Saved entries
____________________

-- ==== Sys2Proof/Tests/Slice0.lean ====
section
/-! SUPPORT. Tests. Expected values are the spec's: the encodings of 30_encoding.md, the examples of each rule, and the vectors
of 95_test_vectors.md and 96_round_traces.md (named V<n>, S<n> in the comments). Then the witnesses: states and operands that
meet the hypotheses of the statements. -/

namespace Sys2Proof.Tests

open Sys2Proof.Machine

/-- A field of the next state, if there is one. -/
def after {α : Type} (r : Result) (f : State → α) : Option α :=
  match r with
  | .next t => some (f t)
  | .fault _ => none
  | .refused _ => none

/-! ### Well-formedness: an ill-formed term for each check -/

theorem test_wf_enc1_refuses_80 : (Instr.putcEnc1 0x80#21).wellFormed = false := by decide
theorem test_wf_enc2_refuses_7f : (Instr.putcEnc2 0x7F#21).wellFormed = false := by decide
theorem test_wf_enc2_refuses_800 : (Instr.putcEnc2 0x800#21).wellFormed = false := by decide
theorem test_wf_enc3_refuses_7ff : (Instr.putcEnc3 0x7FF#21).wellFormed = false := by decide
theorem test_wf_enc3_refuses_surrogates : (Instr.putcEnc3 0xD800#21).wellFormed = false ∧
    (Instr.putcEnc3 0xDFFF#21).wellFormed = false ∧ (Instr.putcEnc3 0xE000#21).wellFormed = true := by decide
theorem test_wf_enc3_refuses_10000 : (Instr.putcEnc3 0x10000#21).wellFormed = false := by decide
theorem test_wf_enc4_refuses_ffff : (Instr.putcEnc4 0xFFFF#21).wellFormed = false := by decide
theorem test_wf_enc4_refuses_110000 : (Instr.putcEnc4 0x110000#21).wellFormed = false := by decide
theorem test_wf_bad_refuses_scalars : (Instr.putcBad 0xD7FF#21).wellFormed = false ∧
    (Instr.putcBad 0x10FFFF#21).wellFormed = false := by decide
theorem test_wf_start_arg_refuses_zero : (Instr.reservedStartArg 0#21).wellFormed = false := by decide
theorem test_wf_finish_arg_refuses_zero : (Instr.reservedFinishArg 0#21).wellFormed = false := by decide

/-! ### Decoding: each row's word, bit by bit from the `encoding` column of the opcode table -/

theorem test_decode_start : decodeTableWord 24 0b001000000000000000000000 = some .start := by decide
theorem test_decode_enc1 : decodeTableWord 24 0b010000000000000001111111 = some (.putcEnc1 0x7F#21) := by decide
theorem test_decode_enc2 : decodeTableWord 24 0b010000000000000010000000 = some (.putcEnc2 0x80#21) := by decide
theorem test_decode_enc2_top : decodeTableWord 24 0b010000000000011111111111 = some (.putcEnc2 0x7FF#21) := by decide
theorem test_decode_enc3 : decodeTableWord 24 0b010000001110000000000000 = some (.putcEnc3 0xE000#21) := by decide
theorem test_decode_enc4 : decodeTableWord 24 0b010100001111111111111111 = some (.putcEnc4 0x10FFFF#21) := by decide
theorem test_decode_bad_surrogate : decodeTableWord 24 0b010000001101111111111111 = some (.putcBad 0xDFFF#21) := by decide
theorem test_decode_bad_beyond : decodeTableWord 24 0b010111111111111111111111 = some (.putcBad 0x1FFFFF#21) := by decide
theorem test_decode_finish : decodeTableWord 24 0b011000000000000000000000 = some .finish := by decide
theorem test_decode_op0 : decodeTableWord 24 0b000000000000000000000101 = some (.reservedOp0 5#21) := by decide
theorem test_decode_start_arg : decodeTableWord 24 0b001100000000000000000000 = some (.reservedStartArg 0x100000#21) := by decide
theorem test_decode_finish_arg : decodeTableWord 24 0b011000000000000000000001 = some (.reservedFinishArg 1#21) := by decide
theorem test_decode_op4 : decodeTableWord 24 0b100000000000000000000000 = some (.reservedOp4to7 0#23) := by decide
theorem test_decode_op7 : decodeTableWord 24 0b111000000000000000000001 = some (.reservedOp4to7 0x600001#23) := by decide
theorem test_decode_pad : decodeTableWord 16 0b000000000 = some .pad := by decide
theorem test_decode_loadw : decodeTableWord 16 0b001000000 = some .loadw := by decide
theorem test_decode_rndq0 : decodeTableWord 16 0b010001111 = some (.rndq0 15#4) := by decide
theorem test_decode_rndq1 : decodeTableWord 16 0b010010000 = some (.rndq1 0#4) := by decide
theorem test_decode_rndq2 : decodeTableWord 16 0b010101010 = some (.rndq2 10#4) := by decide
theorem test_decode_rndq3 : decodeTableWord 16 0b010111111 = some (.rndq3 15#4) := by decide
theorem test_decode_fold : decodeTableWord 16 0b011000000 = some .fold := by decide
theorem test_decode_ser : decodeTableWord 16 0b100000000 = some .ser := by decide
theorem test_decode_ustep5 : decodeMicro 0b101000000#9 = .error .noSuchMicroStep := by rfl
theorem test_decode_pad_with_round : decodeMicro 0b000000001#9 = .error .roundFieldNotZero := by rfl

/-! ### Arithmetic and tables (V1) -/

theorem test_add32_wraps : add32 0xd76aa478#32 0xffffffff#32 = 0xd76aa477#32 := by decide
theorem test_not32 : not32 0x10325476#32 = 0xefcdab89#32 := by decide
theorem test_rotl32 : rotl32 0x12345678#32 23 = 0x3c091a2b#32 ∧ rotl32 0xd76aa4f7#32 7 = 0xb5527beb#32 := by decide
theorem test_rotl32_by_32 : rotl32 0x12345678#32 32 = 0x12345678#32 := by decide
theorem test_mix_truth_tables : mix0 0xaaaaaaaa#32 0xcccccccc#32 0xf0f0f0f0#32 = 0xd8d8d8d8#32 ∧
    mix1 0xaaaaaaaa#32 0xcccccccc#32 0xf0f0f0f0#32 = 0xacacacac#32 ∧
    mix2 0xaaaaaaaa#32 0xcccccccc#32 0xf0f0f0f0#32 = 0x96969696#32 ∧
    mix3 0xaaaaaaaa#32 0xcccccccc#32 0xf0f0f0f0#32 = 0x63636363#32 := by decide

/-! ### Commands (V2, V12, and the examples of R138 to R140) -/

/-- A call open with `n` bytes counted, over a given buffer and capacity. -/
def absorbing (n : Nat) (pb : List Host.Cell) (cap : Capacity) : State :=
  { State.reset with phase := .absorb, len := n, h := initialAccumulator, pb := pb, cap := cap }

/-- The engine at a sequencer position. -/
def busyAt (u : MicroStep) (r : BitVec 6) : State := { State.reset with phase := .busy, ustep := u, i := r }

theorem test_start : after (exec .start State.reset) (fun t => (t.phase, t.len, t.h, t.status)) =
    some (.absorb, 0, #v[0x67452301#32, 0xefcdab89#32, 0x98badcfe#32, 0x10325476#32], 0x41#8) := by decide
theorem test_putc_a : after (exec (.putcEnc1 0x61#21) (absorbing 0 [] .unbounded)) (fun t => (t.len, t.pb)) =
    some (1, [(0, 0x61#8)]) := by decide
theorem test_putc_enc2_e9 : after (exec (.putcEnc2 0xE9#21) (absorbing 0 [] .unbounded)) (fun t => (t.len, t.pb)) =
    some (2, [(0, 0xc3#8), (1, 0xa9#8)]) := by decide
theorem test_putc_enc3_20ac : after (exec (.putcEnc3 0x20AC#21) (absorbing 2 [] .unbounded)) (fun t => (t.len, t.pb)) =
    some (5, [(2, 0xe2#8), (3, 0x82#8), (4, 0xac#8)]) := by decide
theorem test_putc_enc4_1f600 : after (exec (.putcEnc4 0x1F600#21) (absorbing 5 [] .unbounded)) (fun t => (t.len, t.pb)) =
    some (9, [(5, 0xf0#8), (6, 0x9f#8), (7, 0x98#8), (8, 0x80#8)]) := by decide
theorem test_putc_enc4_top : utf8Four 0x10FFFF#21 = [0xf4#8, 0x8f#8, 0xbf#8, 0xbf#8] := by decide
theorem test_capacity_64 : after (exec (.putcEnc1 0x61#21) (absorbing 54 [] (.blocks 0))) (·.len) = some 55 ∧
    after (exec (.putcEnc1 0x61#21) (absorbing 55 [] (.blocks 0))) (·.status) = some 0x4c#8 := by decide
theorem test_putc_bad : after (exec (.putcBad 0xD800#21) (absorbing 55 [] (.blocks 0))) (·.status) = some 0x54#8 := by decide
theorem test_putc_bad_in_uninit : after (exec (.putcBad 0xD800#21) State.reset) (·.status) = some 0x5c#8 := by decide
theorem test_finish : after (exec .finish (absorbing 0 [] .unbounded)) (fun t => (t.status, t.ustep)) =
    some (0x02#8, .pad) := by decide
theorem test_finish_in_uninit : after (exec .finish State.reset) (·.status) = some 0x5c#8 := by decide
theorem test_reserved_op0 : after (exec (.reservedOp0 0#21) State.reset) (·.status) = some 0x64#8 := by decide
theorem test_reserved_start_arg : after (exec (.reservedStartArg 1#21) (absorbing 0 [] .unbounded)) (·.status) =
    some 0x64#8 := by decide
theorem test_reserved_finish_arg_ignored_in_fault :
    after (exec (.reservedFinishArg 1#21) { State.reset with phase := .fault, fault := .badScalar }) (·.status) =
      some 0x54#8 := by decide
theorem test_reserved_op4to7_waits_in_busy : after (exec (.reservedOp4to7 5#23) (busyAt .rnd 3#6)) (fun t => (t.cmd, t.status)) =
    some (some 0x800005#24, 0x02#8) := by decide

/-! ### Micro-operations (V3, V7, V11) -/

/-- PAD of `abc` (R107, V3). -/
theorem test_pad_abc :
    after (exec .pad { busyAt .pad 0#6 with len := 3, pb := [(0, 0x61#8), (1, 0x62#8), (2, 0x63#8)] })
      (fun t => (t.nblk, t.ustep, t.blk, t.pb.map Prod.snd)) =
    some (1, .loadw, 0, [0x61#8, 0x62#8, 0x63#8, 0x80#8] ++ List.replicate 52 0x00#8 ++
      [0x18#8, 0#8, 0#8, 0#8, 0#8, 0#8, 0#8, 0#8]) := by decide +kernel

/-- The lengths 55 and 56 of V3. -/
theorem test_padding_boundary : (zeroBytes 55, paddedLength 55) = (0, 64) ∧ (zeroBytes 56, paddedLength 56) = (63, 128) := by decide

/-- The bit length wraps and the padding does not (V3, 2^61 + 1). -/
theorem test_bit_length_wraps : trailerLow (2 ^ 61 + 1) = 8#32 ∧ trailerHigh (2 ^ 61 + 1) = 0#32 ∧ zeroBytes (2 ^ 61 + 1) = 54 := by decide

/-- LOADW of four bytes of `abc` (R111). -/
theorem test_loadw_abc : after (exec .loadw { busyAt .loadw 0#6 with h := initialAccumulator, pb := [(0, 0x61#8), (1, 0x62#8), (2, 0x63#8), (3, 0x80#8)] })
      (fun t => (t.w[0], t.a, t.d, t.ustep, t.i)) =
    some (0x80636261#32, 0x67452301#32, 0x10325476#32, .rnd, 0#6) := by decide

/-- Round 0 of V7. -/
theorem test_rndq0_first_round :
    after (exec (.rndq0 0#4) { busyAt .rnd 0#6 with a := 0x67452301#32, b := 0xefcdab89#32, c := 0x98badcfe#32, d := 0x10325476#32, w := State.reset.w.set 0 0x80#32 })
      (fun t => (t.a, t.b, t.c, t.d, t.i)) =
    some (0x10325476#32, 0xa5202774#32, 0xefcdab89#32, 0x98badcfe#32, 1#6) := by decide

/-- Round 16 of V7. -/
theorem test_rndq1_round_16 :
    after (exec (.rndq1 0#4) { busyAt .rnd 16#6 with a := 0xf56c7cf1#32, b := 0xd6819c6a#32, c := 0x5aa53f75#32, d := 0x374943a7#32, w := State.reset.w.set 0 0x80#32 })
      (fun t => (t.a, t.b, t.c, t.d, t.i)) =
    some (0x374943a7#32, 0x1c7d7513#32, 0xd6819c6a#32, 0x5aa53f75#32, 17#6) := by decide

/-- Round 32 of V7. -/
theorem test_rndq2_round_32 :
    after (exec (.rndq2 0#4) { busyAt .rnd 32#6 with a := 0x13707036#32, b := 0xa2205f1f#32, c := 0x1c31c384#32, d := 0xae7813db#32, w := State.reset.w.set 0 0x80#32 })
      (fun t => (t.a, t.b, t.c, t.d, t.i)) =
    some (0xae7813db#32, 0xdf63eaa1#32, 0xa2205f1f#32, 0x1c31c384#32, 33#6) := by decide

/-- Round 48 of V7. -/
theorem test_rndq3_round_48 :
    after (exec (.rndq3 0#4) { busyAt .rnd 48#6 with a := 0x3f55edfd#32, b := 0xca7d2dbd#32, c := 0x68d84ea2#32, d := 0x22a31f54#32, w := State.reset.w.set 0 0x80#32 })
      (fun t => (t.a, t.b, t.c, t.d, t.i)) =
    some (0x22a31f54#32, 0x93aa2577#32, 0xca7d2dbd#32, 0x68d84ea2#32, 49#6) := by decide

/-- Round 63 of V7: the sequencer goes to FOLD. -/
theorem test_rndq3_round_63 :
    after (exec (.rndq3 15#4) { busyAt .rnd 63#6 with a := 0x30130182#32, b := 0xff4ea3eb#32, c := 0x6e10a476#32, d := 0x7246fad3#32 })
      (fun t => (t.a, t.b, t.c, t.d, t.ustep)) =
    some (0x7246fad3#32, 0x14e45506#32, 0xff4ea3eb#32, 0x6e10a476#32, .fold) := by decide

/-- FOLD drops the carries (V11, wrap-around) and goes to SER after the last block. -/
theorem test_fold_wraps :
    after (exec .fold { busyAt .fold 0#6 with nblk := 1, h := #v[0xffffffff#32, 1#32, 0x80000000#32, 0#32], a := 1#32, b := 0xffffffff#32, c := 0x80000000#32, d := 0#32 })
      (fun t => (t.h, t.ustep)) = some (#v[0#32, 0#32, 0#32, 0#32], .ser) := by decide

/-- FOLD goes to the next block while there is one (R120). -/
theorem test_fold_next_block : after (exec .fold { busyAt .fold 0#6 with nblk := 2 }) (fun t => (t.blk, t.ustep)) =
    some (1, .loadw) := by decide

/-- SER (V11, first row). -/
theorem test_ser : after (exec .ser { busyAt .ser 0#6 with h := initialAccumulator }) (fun t => (t.digest, t.status)) =
    some (#v[0x01#8, 0x23#8, 0x45#8, 0x67#8, 0x89#8, 0xab#8, 0xcd#8, 0xef#8, 0xfe#8, 0xdc#8, 0xba#8, 0x98#8, 0x76#8, 0x54#8, 0x32#8, 0x10#8], 0xc3#8) := by decide

/-! ### The step -/

theorem test_step_issues_start : after (step { State.reset with host := [.issue 0x200000#24] }) (fun t => (t.status, t.host)) =
    some (0x41#8, []) := by decide
theorem test_step_reads_status : after (step { State.reset with host := [.readStatus] }) (·.reads) = some [.status 0x40#8] := by decide
theorem test_step_reset_in_busy : after (step { busyAt .rnd 5#6 with host := [.reset], cmd := some 0x200000#24 }) (fun t => (t.status, t.cmd)) =
    some (0x40#8, none) := by decide
theorem test_placed_loadw_runs_after_reset : after (step (State.reset.withFetchWord 16 0x040)) (fun t => (t.ustep, t.i)) =
    some (.rnd, 0#6) := by decide

/-- S1: the digest of the empty string. -/
theorem test_digest_of_empty_string : digestOf [] = #v[0xd4#8, 0x1d#8, 0x8c#8, 0xd9#8, 0x8f#8, 0x00#8, 0xb2#8, 0x04#8,
    0xe9#8, 0x80#8, 0x09#8, 0x98#8, 0xec#8, 0xf8#8, 0x42#8, 0x7e#8] := by decide +kernel

/-! ### Witnesses: the hypotheses of the statements can be met -/

theorem witness_wellFormed : (Instr.putcEnc4 0x10FFFF#21).wellFormed = true := by decide
theorem witness_decode_ok : decode (.useq 0b010111111#9) = .ok (.rndq3 15#4) := by rfl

____________________

## WHAT TO DO
Show all lines in the entries above where the string "goes" appears.

## EXERCISE OUTPUT
/-- Round 63 of V7: the sequencer goes to FOLD. -/
/-- FOLD drops the carries (V11, wrap-around) and goes to SER after the last block. -/
/-- FOLD goes to the next block while there is one (R120). -/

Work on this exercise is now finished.